* _EXERCISE GOAL_: In the material below, find all lines with the string "cycle" and copy them.

* _DATA SECTION_:

___

/-- The parity-checked read of the committed tables: whether they can be used. Where the first copy has an error the second
is read; with both in error the regulator undergoes a block reset (Table 5 of the integrity chapter). -/
def State.tablesRead (s : State) : Bool × State :=
  let (p, s) := s.inject 4 4 0
  if p = 0 then (true, s)
  else
    let (q, s) := (s.sramError 3 0).inject 4 4 0
    if q = 0 then (true, s)
    else
      let s := s.sramError 3 0
      (false, { s with faults := { s.faults with blockReq := s.faults.blockReq ++ [(3, 0)] } })

/-- The parity-checked reads of an admission (Table 5 of the integrity chapter): of the committed tables, and of the holding
queue, whose error resets the link with cause 0xA and admits nothing. -/
def State.admitChecked (s : State) (m : Nat) (w : Cand) : State :=
  let (ok, s) := s.tablesRead
  if !ok then s else
  let (p0, s) := if w.port < 128 then s.inject 4 0 w.port else (0, s)
  if p0 = 0 then s.admitWinner m w else (s.sramError 0 w.port).linkReset w.port 0xA

/-- Count the classes that hold a request which counter G covers (R159). -/
def State.countHeld (s : State) : State :=
  let cs := (List.range 16).filter (fun c => s.guarClass c && s.ports.any (fun p =>
    p.2.held.any (fun h => decide (h.cls = c) && decide ((h.cost : Rat) ≤ (mget {} s.reg.tok (tokKey p.1 c)).g))))
  let add := fun (on : Bool) (m : SMap Nat) => if on then cs.foldl (fun m c => mset 0 m c (mget 0 m c + 1)) m else m
  { s with reg := { s.reg with winHeld := add s.inWindow s.reg.winHeld, nextHeld := add s.inNext s.reg.nextHeld } }

/-- The regulator gives no admission: its block reset runs (R373). -/
def State.regulatorStopped (s : State) : Bool := s.inReset 3 0

/-- REQUEST_ADMIT: one FABRIC cycle. Time passes, counters gain, entries that have reached their commit point commit, and
each channel admits at most one newly arbitrated request; the heads are those at the start of the cycle. -/
def State.requestAdmit (s : State) : State :=
  if !s.fabricClocked then s
  else
    let s := { s with now := s.now + 1 }
    let s := s.each (s.chans.map Prod.fst) State.entryCommit
    if s.regulatorStopped then s
    else
      let s := s.gainAll.countHeld
      let heads := s.ports.flatMap (fun p => (p.2.heads.filter (s.eligible p.2)).map (fun h => (p.1, h)))
      let at_ := fun (h : Held) => ((s.places h).map Prod.fst).head?
      s.each (chanNums s) (fun t m =>
        let cs := (heads.filter (fun x => decide (at_ x.2 = some m))).filterMap (fun x =>
          if (t.port x.1).held.contains x.2 && ((t.places x.2).map Prod.fst).all t.roomAt then (t.rankOf x.1 x.2).map (fun r => ⟨x.1, x.2, r⟩) else none)
        match t.winner m cs with
        | some w => t.admitChecked m w
        | none => t)

/-! ### Urgency pins (R150–R153) -/

/-- URG_PIN_EDGE: a transition of the synchronized pin. -/
def State.urgPinEdge (s : State) (p : Nat) : State :=
  if s.fabricClocked then
    let s := { s with reg := { s.reg with urgSync := vset s.reg.urgSync p (!s.reg.urgSync.getLsbD p) } }
    s.count (ekey 0x2300 (0x20 + p)) 1
  else s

___

* _TASK SOLUTION_:
/-- REQUEST_ADMIT: one FABRIC cycle. Time passes, counters gain, entries that have reached their commit point commit, and
each channel admits at most one newly arbitrated request; the heads are those at the start of the cycle. -/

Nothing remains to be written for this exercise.